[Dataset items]

-- ==== Sys2Proof/Machine/VatWords.lean ====
section
/-! DEFINITION. The M words: leases, stream and nest words, the commands of the Vat as they stand at the head of the M queue,
MCHK, MWAIT (R146 to R168). A command issues when the Vat accepts it, which is the hardware step VAT_ACCEPT. -/

namespace Sys2Proof.Machine

open Host

def execMlease (c : Ctl) (s : State) : Outcome State Fault Refusal :=
  .next (s.issue c {} 0 fun x s => .done (s.requestLease x.t))

def execMfree (c : Ctl) (s : State) : Outcome State Fault Refusal :=
  .next (s.issue c {} 0 fun x s => .done (if (s.vat x.t.st x.t.co).holder = some x.t then s.endLease x.t.st x.t.co else s))

/-! Stream and nest words (R157, R163). -/

/-- A 64-byte or 128-byte access of core store by an M word. -/
def Thread.mCheck (th : Thread) (a : Word) (n : Nat) : Option FRec :=
  if a.toNat % 64 ≠ 0 then some (fAlign a) else if th.csBytes < a.toNat + n then some (fOver 2) else none

/-- Loads a record into a stream register and pins it; a fault leaves the register unchanged (R140, R157). -/
def Ctx.loadStream (x : Ctx) (s : State) (g : Nat) (ws : List Word) : Act :=
  let (ws, rsv) := cleanRecord ws
  if s.pinWaits x.t ws then .hold s else
  let (r, s) := s.pin x.t ws
  match r with
  | .error f => .fault f s
  | .ok p => .done ((x.flag s (flagIf rsv flRSVWARN)).modThread x.t fun th => th.setStream g ws p)

def execMstrl (c : Ctl) (g : GReg) (a : SReg) (s : State) : Outcome State Fault Refusal :=
  .next (s.issue c {} 1 fun x s =>
    let A := x.s s a
    match (x.th s).mCheck A 64 with
    | some f => .fault f s
    | none => x.loadStream s g.val ((List.range 8).map fun i => BitVec.ofNat 64 (s.csReadQ x.t .m (A.toNat + 8 * i) 8)))

def execMstrs (c : Ctl) (g : GReg) (a : SReg) (s : State) : Outcome State Fault Refusal :=
  .next (s.issue c {} 1 fun x s =>
    let A := x.s s a
    let th := x.th s
    match th.mCheck A 64 with
    | some f => .fault f s
    | none =>
      let bs := (th.stream g.val).flatMap fun w => leBytes 8 w.toNat
      .done ((x.write s 2 (th.csPut A.toNat bs)).modThread x.t fun th =>
        { th with soft := th.soft ++ [⟨x.e.seq, th.csBase + A.toNat, (s.core x.t.st x.t.co).cs.bytes (th.csBase + A.toNat) 64, [.m]⟩] }))

/-- The doubleword, first bit and width of a stream field (R136, R157). -/
def streamField (n : Nat) : Nat × Nat × Nat :=
  match n with
  | 0 => (0, 0, 64) | 1 => (1, 0, 64) | 2 => (2, 0, 64) | 3 => (3, 0, 32) | 4 => (3, 32, 32)
  | 5 => (4, 0, 16) | 6 => (4, 16, 16) | 7 => (4, 32, 16) | 8 => (4, 48, 16)
  | 9 => (5, 0, 32) | 10 => (5, 32, 32) | 11 => (6, 0, 32) | 12 => (6, 32, 32) | _ => (7, 48, 16)

def execMstrf (c : Ctl) (g : GReg) (a : SReg) (f : Fin 32) (s : State) : Outcome State Fault Refusal :=
  .next (s.issue c {} 1 fun x s =>
    if 13 < f.val then .fault fFormat s
    else
      let (d, lo, n) := streamField f.val
      let th := x.th s
      let ws := th.stream g.val
      let ws := ws.set d (wset (ws.getD d 0) lo n (x.s s a).toNat)
      if f.val = 13 then .done (s.modThread x.t fun th => th.setStream g.val ws (Tab.get th.pins g.val))
      else x.loadStream s g.val ws)

def execMnest (c : Ctl) (a : SReg) (s : State) : Outcome State Fault Refusal :=
  .next (s.issue c {} 0 fun x s =>
    let A := x.s s a
    match (x.th s).mCheck A 128 with
    | some f => .fault f s
    | none =>
      let ws := (List.range 16).map fun i => (i, (BitVec.ofNat 64 (s.csReadQ x.t .m (A.toNat + 8 * i) 8) : Word))
      let levels := wbits ((ws.head?.map Prod.snd).getD 0) 0 3
      if levels = 0 ∨ levels = 7 then .fault fNest s
      else .done (s.modThread x.t fun th => { th with nest := Cells.setAll [] ws }))

def execMchk (c : Ctl) (k : Fin 32) (s : State) : Outcome State Fault Refusal :=
  .next (s.issue c {} 0 fun x s =>
    if k.val ≠ 0 ∧ (k.val < 4 ∨ 16 < k.val) then .fault fFormat s
    else .done (s.modThread x.t fun th => { th with mchk := k.val }))

/-- MWAIT, a waiting word (R167): its token covers the M words before it. -/
def execMwait (c : Ctl) (post : Bool) (t : Token) (s : State) : Outcome State Fault Refusal :=
  .next (s.issue c {} 0 fun x s =>
    if post && decide ((x.th s).tokenCount ≤ t.val) then .fault (fOver 4) s
    else if ((s.vat x.t.st x.t.co).cmds.any fun m => m.t == x.t) || ((x.th s).pend.any fun p => p.q == .m) then .hold s
    else if post then x.post s t.val (some (.m, x.e.seq)) else .done s)

/-! The commands (R150). -/

/-- A command at the head of the M queue: a handler first owns the reserve, then the thread holds the lease, then the Vat is
asked to accept (R146, R150). The word stays at the head until the Vat takes it. -/
def Ctx.vatWord (x : Ctx) (s : State) : Act :=
  let k := s.core x.t.st x.t.co
  if (x.th s).kind = .handler ∧ k.resOwner ≠ some x.t then
    .hold (if k.resOwner.isNone then s.nowEv (.handlerReserveClaim x.t) else s)
  else if k.vat.holder = some x.t then .hold ((x.keep s { x.e with stage := 1 }).nowEv (.vatAccept x.t.st x.t.co))
  else .hold (s.requestLease x.t)

def execMmm (c : Ctl) (_ _ : GReg) (_ : SReg) (_ _ : Bool) (s : State) : Outcome State Fault Refusal := .next (s.issue c {} 0 Ctx.vatWord)
def execMmc (c : Ctl) (_ : GReg) (_ : SReg) (_ : Bool) (s : State) : Outcome State Fault Refusal := .next (s.issue c {} 0 Ctx.vatWord)
def execAclr (c : Ctl) (_ : SReg) (s : State) : Outcome State Fault Refusal := .next (s.issue c {} 0 Ctx.vatWord)
def execArd (c : Ctl) (_ : ZReg) (_ : Fin 4) (_ : SReg) (s : State) : Outcome State Fault Refusal := .next (s.issue c {} 0 Ctx.vatWord)
def execAwr (c : Ctl) (_ : ZReg) (_ : Fin 4) (_ : SReg) (s : State) : Outcome State Fault Refusal := .next (s.issue c {} 0 Ctx.vatWord)
def execAcpyToCoreStore (c : Ctl) (_ _ : SReg) (s : State) : Outcome State Fault Refusal := .next (s.issue c {} 0 Ctx.vatWord)
def execAcpyToAccumulator (c : Ctl) (_ _ : SReg) (s : State) : Outcome State Fault Refusal := .next (s.issue c {} 0 Ctx.vatWord)

/-! Acceptance (R147, R151, R158, R162, R164, R166). -/

/-- What a command needs and names once its checks have passed: occupancy, modifiers it takes, scalar values, stream numbers,
accumulator rows it writes, DTH phases it takes, a warning of its own, core-store bytes it writes. -/
structure VatPlan where
  occ : Nat
  use : ModUse := {}
  ops : List Nat := []
  gs : List Nat := []
  rows : List (Nat × Nat) := []
  phases : Nat := 0
  warn : Word := 0
  soft : Option (Nat × Nat) := none
  deriving Repr
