/-- The state of R77. -/
def State.launchThread (s : State) (p : Launch) : Thread :=
  let st := p.t.st
  let c := p.ctx
  let th : Thread :=
    { hdr := p.hdr, winBase := p.winBase, csBase := p.csBase, kind := p.kind, ctx := c, forCtx := p.forCtx, priv := p.priv
      tier := p.tier, job := p.job, ctl := [], l := Cells.set [] 0 p.live, pw := s.params p
      slate := Cells.setAll [] ((List.range 8).zip p.slate), segExp := p.seg.1, segLen := p.seg.2
      mchk := mchkDefault (s.desc st c 1 48 5), launched := s.cyc, slot := p.t.tx
      spl := { pc := BitVec.ofNat 64 (p.frag + 32), resumeAt := (s.cyc + 4 - p.t.tx % 4) / 4 } }
  let set (th : Thread) (x : Nat × Word) : Thread := th.setCreg x.1 x.2
  [(crRM, BitVec.ofNat 64 (rmDefault (s.desc st c 1 18 3))), (crFZ, BitVec.ofNat 64 (s.desc st c 1 21 2)),
   (crDPH, BitVec.ofNat 64 (s.desc st c 1 23 8)), (crYWIN, BitVec.ofNat 64 (ywinDefault (s.desc st c 1 31 17))),
   (crDL, th.capDl p.dl), (crBUD, BitVec.ofNat 64 p.bud), (crSEGTAG, p.segtag), (crSLATE, p.slateVa), (crJOBID, p.jobid)].foldl set th

/-- Loads and pins the preloaded streams; the first that cannot be read or pinned faults at the fragment's first word (R157). -/
def State.preload (s : State) (p : Launch) : State :=
  (s.preloads p).foldl (fun s (g, r) =>
    let bad (s : State) (f : FRec) : State := s.modThread p.t fun th =>
      match th.spl.stop with
      | .bad _ => th
      | _ => { th with spl := { th.spl with stop := .bad { f with pc := th.spl.pc } } }
    match r with
    | .error f => bad s f
    | .ok ws =>
      let (ws, rsv) := cleanRecord ws
      let (pin, s) := s.pin p.t ws
      match pin with
      | .ok q => s.modThread p.t fun th => (th.orFlags (flagIf rsv flRSVWARN)).setStream g ws q
      | .error f => bad (s.modThread p.t fun th => th.setStream g ws none) f) s

/-- What the reads of a launch find in memory: of the fragment's header, the binding table and the windows (R371). -/
def State.launchMarks (s : State) (p : Launch) : State :=
  let base := s.desc p.t.st p.ctx 5 0 64
  let s := s.virtMarks p.t.st p.ctx .supervisor p.frag 32
  let s := if base = 0 then s else s.virtMarks p.t.st p.ctx .supervisor base 128
  (s.bindings p).foldl (fun s (_, va, n) => s.virtMarks p.t.st p.ctx p.priv va n) s

/-- A launch: zeroing, launch state, streams; the first word waits for the zeroing (R324), the first Vat command for that of its
rows (R146). -/
def State.launch (s : State) (p : Launch) : State :=
  let k := s.core p.t.st p.t.co
  let units := hdrUnits p.hdr
  let rows := if p.kind = .handler then 0 else hdrRows p.hdr
  let nu := (k.staleUnits p.ctx p.csBase units).length
  let nr := (k.staleRows p.ctx p.winBase rows).length
  let th := s.launchThread p
  let s := (s.launchMarks p).setCore p.t.st p.t.co (k.scrub p.ctx p.csBase units p.winBase rows)
  let s := s.setThread p.t { th with notBefore := s.cyc + 4 * nu, vatAt := s.cyc + 8 * ((nr + 63) / 64) }
  s.preload p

Exercise details:
Only the number is wanted: how many lines above include the word "Cells"?

Solution to this task:
3